_YOUR GOAL_
Check each line of the records below and collect those that include the word "regs".

(Stored items)
────────────────

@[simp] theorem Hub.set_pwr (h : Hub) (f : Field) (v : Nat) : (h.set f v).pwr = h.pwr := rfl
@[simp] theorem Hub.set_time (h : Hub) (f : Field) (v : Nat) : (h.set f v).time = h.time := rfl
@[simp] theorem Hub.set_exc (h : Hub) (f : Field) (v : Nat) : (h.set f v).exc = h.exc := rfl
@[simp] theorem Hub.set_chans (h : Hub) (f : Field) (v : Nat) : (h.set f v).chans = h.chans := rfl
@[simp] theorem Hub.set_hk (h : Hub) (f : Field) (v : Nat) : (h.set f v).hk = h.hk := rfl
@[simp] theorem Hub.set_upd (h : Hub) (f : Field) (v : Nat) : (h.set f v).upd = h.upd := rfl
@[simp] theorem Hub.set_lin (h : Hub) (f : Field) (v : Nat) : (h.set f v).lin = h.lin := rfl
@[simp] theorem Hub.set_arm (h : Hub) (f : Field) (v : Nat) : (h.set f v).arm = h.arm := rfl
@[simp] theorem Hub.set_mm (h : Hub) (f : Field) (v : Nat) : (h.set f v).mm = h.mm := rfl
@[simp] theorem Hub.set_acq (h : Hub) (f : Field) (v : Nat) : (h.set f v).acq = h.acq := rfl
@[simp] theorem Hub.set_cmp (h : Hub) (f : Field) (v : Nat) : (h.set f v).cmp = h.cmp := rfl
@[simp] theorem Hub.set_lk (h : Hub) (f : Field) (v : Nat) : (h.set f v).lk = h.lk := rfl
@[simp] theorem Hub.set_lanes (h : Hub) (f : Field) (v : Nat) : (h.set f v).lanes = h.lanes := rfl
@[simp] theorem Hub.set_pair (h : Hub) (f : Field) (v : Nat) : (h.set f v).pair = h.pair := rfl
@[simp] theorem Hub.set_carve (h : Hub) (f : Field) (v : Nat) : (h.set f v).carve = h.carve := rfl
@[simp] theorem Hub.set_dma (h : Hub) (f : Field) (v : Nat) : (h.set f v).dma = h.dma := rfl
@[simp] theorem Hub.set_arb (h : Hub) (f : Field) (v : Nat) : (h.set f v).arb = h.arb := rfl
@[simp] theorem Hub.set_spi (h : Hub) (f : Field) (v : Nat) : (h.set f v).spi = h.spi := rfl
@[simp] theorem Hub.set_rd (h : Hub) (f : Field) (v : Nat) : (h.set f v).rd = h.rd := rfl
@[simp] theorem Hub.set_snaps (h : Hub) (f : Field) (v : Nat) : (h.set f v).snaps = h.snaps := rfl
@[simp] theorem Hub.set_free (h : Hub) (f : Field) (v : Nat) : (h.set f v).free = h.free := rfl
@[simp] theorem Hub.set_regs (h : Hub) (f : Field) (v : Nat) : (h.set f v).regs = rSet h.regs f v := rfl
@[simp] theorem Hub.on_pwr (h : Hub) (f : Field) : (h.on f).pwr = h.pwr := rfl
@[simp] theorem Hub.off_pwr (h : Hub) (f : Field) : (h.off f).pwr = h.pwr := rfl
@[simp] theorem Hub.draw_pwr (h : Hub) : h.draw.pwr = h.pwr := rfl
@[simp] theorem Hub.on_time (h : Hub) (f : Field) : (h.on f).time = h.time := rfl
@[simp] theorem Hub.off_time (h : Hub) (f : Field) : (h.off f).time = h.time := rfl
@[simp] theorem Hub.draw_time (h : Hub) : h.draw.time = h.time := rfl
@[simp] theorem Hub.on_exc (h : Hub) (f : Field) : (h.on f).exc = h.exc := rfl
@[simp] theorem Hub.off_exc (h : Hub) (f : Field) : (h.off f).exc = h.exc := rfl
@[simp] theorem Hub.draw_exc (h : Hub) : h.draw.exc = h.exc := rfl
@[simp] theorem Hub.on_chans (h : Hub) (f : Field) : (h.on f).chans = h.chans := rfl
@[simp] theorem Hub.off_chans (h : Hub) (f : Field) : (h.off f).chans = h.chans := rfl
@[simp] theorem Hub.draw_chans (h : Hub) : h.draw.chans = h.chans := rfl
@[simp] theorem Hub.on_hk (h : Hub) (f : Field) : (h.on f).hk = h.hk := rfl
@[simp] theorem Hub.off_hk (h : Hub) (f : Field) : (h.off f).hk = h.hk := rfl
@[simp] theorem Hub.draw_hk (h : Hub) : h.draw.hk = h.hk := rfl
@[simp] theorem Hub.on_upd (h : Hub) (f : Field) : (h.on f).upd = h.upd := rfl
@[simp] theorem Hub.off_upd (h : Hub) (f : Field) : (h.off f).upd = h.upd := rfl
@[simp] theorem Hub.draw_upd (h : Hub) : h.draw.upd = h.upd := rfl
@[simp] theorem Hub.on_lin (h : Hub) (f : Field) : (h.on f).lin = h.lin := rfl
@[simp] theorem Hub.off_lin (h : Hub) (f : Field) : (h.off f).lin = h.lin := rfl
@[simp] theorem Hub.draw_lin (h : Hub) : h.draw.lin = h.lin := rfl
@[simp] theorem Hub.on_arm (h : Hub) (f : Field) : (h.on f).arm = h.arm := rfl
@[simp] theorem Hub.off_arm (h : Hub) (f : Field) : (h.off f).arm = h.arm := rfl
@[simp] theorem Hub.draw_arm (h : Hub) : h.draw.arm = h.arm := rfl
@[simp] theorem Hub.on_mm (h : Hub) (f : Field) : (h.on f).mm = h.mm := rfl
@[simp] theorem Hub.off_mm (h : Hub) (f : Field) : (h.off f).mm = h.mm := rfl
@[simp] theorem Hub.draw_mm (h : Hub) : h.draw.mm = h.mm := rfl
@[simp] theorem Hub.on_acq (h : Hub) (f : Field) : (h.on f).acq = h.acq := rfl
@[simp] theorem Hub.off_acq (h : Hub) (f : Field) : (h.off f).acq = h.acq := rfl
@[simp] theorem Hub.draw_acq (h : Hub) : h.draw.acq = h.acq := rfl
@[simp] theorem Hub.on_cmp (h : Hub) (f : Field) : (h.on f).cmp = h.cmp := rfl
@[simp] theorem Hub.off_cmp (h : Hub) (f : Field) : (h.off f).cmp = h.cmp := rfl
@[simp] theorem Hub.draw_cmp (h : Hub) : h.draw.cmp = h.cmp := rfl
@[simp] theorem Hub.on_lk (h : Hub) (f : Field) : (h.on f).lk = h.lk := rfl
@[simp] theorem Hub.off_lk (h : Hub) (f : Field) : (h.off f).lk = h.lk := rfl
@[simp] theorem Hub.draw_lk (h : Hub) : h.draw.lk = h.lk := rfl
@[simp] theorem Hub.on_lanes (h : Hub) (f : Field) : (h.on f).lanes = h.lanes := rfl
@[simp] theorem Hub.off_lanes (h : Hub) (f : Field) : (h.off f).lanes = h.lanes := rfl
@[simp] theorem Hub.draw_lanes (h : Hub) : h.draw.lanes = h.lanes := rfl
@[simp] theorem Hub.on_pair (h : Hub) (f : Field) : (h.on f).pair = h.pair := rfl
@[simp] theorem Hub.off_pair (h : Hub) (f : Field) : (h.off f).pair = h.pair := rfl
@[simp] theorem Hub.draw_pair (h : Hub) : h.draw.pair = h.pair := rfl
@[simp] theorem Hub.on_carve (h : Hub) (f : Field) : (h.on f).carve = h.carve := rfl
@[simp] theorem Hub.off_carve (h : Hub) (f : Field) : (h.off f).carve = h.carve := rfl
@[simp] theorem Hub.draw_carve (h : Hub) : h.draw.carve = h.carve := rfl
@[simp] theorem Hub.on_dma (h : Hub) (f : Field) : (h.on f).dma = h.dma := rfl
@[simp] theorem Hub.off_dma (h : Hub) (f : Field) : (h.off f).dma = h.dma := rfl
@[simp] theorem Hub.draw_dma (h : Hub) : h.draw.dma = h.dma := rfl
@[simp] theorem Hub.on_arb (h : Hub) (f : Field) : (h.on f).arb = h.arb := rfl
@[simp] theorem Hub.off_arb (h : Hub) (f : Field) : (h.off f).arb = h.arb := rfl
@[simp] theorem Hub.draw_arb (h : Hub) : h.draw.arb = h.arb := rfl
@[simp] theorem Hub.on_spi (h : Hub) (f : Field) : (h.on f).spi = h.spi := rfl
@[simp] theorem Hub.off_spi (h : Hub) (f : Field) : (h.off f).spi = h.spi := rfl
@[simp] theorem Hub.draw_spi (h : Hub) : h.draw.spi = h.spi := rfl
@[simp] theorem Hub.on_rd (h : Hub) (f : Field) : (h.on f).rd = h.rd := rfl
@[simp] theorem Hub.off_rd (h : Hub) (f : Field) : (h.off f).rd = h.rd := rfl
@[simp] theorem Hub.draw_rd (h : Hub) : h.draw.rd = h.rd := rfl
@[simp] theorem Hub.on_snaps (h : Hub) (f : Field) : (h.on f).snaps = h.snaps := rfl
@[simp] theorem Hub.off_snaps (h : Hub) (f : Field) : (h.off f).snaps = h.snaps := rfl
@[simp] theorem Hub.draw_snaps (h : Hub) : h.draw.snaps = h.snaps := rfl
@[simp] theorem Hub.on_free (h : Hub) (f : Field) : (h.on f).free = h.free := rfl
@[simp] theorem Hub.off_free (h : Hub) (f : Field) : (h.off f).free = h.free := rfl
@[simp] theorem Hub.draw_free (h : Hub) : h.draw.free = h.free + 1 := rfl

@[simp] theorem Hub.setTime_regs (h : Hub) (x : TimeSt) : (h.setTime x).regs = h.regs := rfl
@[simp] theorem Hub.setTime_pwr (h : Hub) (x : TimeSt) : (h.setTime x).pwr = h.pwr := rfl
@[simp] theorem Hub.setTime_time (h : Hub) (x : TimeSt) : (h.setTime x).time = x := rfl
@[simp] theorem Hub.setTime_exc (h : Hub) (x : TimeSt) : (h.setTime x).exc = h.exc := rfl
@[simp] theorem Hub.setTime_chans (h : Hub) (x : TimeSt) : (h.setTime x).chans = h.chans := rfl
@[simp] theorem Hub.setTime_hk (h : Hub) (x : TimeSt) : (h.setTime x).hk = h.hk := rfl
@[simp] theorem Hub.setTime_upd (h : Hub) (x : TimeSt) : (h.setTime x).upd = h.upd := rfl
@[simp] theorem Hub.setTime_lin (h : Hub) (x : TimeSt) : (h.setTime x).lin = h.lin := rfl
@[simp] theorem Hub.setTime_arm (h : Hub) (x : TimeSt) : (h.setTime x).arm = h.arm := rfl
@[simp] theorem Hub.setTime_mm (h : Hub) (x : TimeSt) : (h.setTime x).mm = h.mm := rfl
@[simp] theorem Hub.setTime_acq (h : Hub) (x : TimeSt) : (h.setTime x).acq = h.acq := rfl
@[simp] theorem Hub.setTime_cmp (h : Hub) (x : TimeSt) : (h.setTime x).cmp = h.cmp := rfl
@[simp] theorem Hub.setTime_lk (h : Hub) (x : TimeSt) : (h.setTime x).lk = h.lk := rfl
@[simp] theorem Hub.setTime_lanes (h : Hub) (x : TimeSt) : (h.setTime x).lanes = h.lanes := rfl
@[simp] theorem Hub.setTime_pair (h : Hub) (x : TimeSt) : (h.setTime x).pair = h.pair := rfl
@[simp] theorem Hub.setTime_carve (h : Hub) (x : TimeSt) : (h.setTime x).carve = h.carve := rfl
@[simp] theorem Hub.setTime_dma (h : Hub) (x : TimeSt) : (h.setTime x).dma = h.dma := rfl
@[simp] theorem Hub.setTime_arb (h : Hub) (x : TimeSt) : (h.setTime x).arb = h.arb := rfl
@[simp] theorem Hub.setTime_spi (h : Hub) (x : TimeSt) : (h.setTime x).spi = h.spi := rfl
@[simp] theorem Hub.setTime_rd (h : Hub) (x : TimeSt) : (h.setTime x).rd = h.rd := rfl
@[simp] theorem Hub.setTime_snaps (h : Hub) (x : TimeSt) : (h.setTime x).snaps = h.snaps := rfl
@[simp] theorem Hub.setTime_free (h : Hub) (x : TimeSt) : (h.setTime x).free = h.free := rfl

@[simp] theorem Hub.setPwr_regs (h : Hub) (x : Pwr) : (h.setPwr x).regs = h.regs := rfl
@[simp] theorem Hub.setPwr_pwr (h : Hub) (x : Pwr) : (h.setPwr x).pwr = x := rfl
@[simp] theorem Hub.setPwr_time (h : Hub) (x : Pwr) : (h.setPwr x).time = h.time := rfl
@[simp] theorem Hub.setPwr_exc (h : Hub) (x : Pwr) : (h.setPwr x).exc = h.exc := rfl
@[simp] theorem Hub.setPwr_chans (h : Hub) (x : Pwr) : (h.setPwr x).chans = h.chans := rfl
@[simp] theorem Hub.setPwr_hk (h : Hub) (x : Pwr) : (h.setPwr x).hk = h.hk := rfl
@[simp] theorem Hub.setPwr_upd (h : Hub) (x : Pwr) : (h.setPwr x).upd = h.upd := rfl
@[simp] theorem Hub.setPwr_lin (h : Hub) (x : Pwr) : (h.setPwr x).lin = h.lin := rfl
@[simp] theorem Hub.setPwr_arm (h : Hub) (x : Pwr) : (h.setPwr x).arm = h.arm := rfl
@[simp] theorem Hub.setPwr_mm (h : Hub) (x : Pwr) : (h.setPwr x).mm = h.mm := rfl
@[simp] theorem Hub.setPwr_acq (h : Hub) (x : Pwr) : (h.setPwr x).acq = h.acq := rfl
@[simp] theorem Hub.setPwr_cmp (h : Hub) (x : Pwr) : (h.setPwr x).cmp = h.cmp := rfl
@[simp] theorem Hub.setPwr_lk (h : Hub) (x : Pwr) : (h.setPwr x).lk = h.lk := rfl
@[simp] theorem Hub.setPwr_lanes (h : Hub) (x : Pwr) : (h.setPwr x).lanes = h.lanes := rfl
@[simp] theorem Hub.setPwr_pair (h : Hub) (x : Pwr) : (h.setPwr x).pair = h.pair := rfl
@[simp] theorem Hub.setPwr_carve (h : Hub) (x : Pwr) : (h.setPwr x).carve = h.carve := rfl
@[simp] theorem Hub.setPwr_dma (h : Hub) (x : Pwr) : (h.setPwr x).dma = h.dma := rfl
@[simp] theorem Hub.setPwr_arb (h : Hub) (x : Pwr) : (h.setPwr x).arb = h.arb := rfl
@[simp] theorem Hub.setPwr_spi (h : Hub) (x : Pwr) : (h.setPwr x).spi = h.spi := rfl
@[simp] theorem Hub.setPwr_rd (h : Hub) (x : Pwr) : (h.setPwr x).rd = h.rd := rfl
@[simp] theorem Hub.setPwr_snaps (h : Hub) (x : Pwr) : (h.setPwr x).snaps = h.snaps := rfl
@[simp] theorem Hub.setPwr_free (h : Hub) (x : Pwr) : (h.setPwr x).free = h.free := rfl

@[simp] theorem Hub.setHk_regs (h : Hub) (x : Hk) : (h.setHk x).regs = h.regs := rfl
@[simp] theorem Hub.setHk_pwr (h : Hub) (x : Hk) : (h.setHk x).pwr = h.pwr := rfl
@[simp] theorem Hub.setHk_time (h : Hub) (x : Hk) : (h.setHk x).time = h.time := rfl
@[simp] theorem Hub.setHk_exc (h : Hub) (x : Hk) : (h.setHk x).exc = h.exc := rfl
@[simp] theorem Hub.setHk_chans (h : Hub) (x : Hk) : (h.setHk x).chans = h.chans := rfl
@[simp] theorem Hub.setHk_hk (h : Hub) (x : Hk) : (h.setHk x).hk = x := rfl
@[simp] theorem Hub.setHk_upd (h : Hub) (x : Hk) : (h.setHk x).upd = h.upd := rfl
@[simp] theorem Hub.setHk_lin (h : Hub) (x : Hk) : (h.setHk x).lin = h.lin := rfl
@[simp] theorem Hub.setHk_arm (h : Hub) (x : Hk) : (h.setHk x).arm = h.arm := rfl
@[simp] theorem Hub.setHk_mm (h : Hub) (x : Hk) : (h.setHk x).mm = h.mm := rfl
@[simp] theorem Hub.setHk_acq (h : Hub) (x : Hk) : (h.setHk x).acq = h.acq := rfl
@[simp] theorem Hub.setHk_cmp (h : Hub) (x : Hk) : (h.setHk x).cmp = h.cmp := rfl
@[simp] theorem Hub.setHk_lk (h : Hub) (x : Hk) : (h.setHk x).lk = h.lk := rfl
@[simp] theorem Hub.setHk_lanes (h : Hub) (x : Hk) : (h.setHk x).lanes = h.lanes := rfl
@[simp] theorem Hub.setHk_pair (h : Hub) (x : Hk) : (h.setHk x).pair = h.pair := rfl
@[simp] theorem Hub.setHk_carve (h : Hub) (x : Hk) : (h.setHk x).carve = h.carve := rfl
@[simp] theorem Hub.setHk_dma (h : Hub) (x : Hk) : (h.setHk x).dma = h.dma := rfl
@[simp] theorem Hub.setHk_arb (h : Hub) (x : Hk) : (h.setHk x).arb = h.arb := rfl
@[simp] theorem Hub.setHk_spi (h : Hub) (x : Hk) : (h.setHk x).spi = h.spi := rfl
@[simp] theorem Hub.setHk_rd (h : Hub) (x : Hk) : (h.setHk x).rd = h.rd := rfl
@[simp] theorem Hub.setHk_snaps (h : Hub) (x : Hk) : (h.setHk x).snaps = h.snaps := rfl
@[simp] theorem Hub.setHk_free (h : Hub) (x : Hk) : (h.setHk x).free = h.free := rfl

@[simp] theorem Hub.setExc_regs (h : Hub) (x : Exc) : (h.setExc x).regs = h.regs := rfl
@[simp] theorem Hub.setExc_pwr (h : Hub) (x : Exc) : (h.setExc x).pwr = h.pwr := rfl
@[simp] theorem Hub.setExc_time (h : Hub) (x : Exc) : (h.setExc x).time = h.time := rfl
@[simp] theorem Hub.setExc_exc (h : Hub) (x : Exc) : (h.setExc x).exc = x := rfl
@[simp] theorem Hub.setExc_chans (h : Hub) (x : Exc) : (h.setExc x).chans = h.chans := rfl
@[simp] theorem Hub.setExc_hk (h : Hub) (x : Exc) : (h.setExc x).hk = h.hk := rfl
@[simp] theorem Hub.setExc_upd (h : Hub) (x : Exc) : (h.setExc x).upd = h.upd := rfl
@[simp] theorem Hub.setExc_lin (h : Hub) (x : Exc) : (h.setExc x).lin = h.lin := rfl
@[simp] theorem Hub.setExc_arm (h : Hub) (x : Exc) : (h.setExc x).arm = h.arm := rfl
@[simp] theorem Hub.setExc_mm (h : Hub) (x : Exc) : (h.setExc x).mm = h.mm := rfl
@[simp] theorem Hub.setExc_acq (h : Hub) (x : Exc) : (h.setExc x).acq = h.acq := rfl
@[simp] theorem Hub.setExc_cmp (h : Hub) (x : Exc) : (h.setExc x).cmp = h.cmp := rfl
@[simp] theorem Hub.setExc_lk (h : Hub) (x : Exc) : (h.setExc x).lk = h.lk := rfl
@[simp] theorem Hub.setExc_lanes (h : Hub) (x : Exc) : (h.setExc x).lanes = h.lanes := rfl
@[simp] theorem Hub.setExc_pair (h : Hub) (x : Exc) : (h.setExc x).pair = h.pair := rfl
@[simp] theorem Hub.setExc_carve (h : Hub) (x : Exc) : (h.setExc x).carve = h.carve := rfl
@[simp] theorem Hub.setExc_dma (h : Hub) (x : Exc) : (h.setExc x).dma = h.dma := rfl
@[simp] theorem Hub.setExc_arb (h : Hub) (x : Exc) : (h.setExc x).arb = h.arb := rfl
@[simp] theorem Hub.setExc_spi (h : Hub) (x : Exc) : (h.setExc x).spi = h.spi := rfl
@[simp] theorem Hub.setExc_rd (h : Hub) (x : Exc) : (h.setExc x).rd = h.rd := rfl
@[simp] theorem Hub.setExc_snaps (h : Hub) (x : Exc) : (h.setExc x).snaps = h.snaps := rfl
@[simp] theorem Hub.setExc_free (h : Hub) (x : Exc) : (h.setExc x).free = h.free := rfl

────────────────

_ANSWER BOX_
@[simp] theorem Hub.set_regs (h : Hub) (f : Field) (v : Nat) : (h.set f v).regs = rSet h.regs f v := rfl
@[simp] theorem Hub.setTime_regs (h : Hub) (x : TimeSt) : (h.setTime x).regs = h.regs := rfl
@[simp] theorem Hub.setPwr_regs (h : Hub) (x : Pwr) : (h.setPwr x).regs = h.regs := rfl
@[simp] theorem Hub.setHk_regs (h : Hub) (x : Hk) : (h.setHk x).regs = h.regs := rfl
@[simp] theorem Hub.setExc_regs (h : Hub) (x : Exc) : (h.setExc x).regs = h.regs := rfl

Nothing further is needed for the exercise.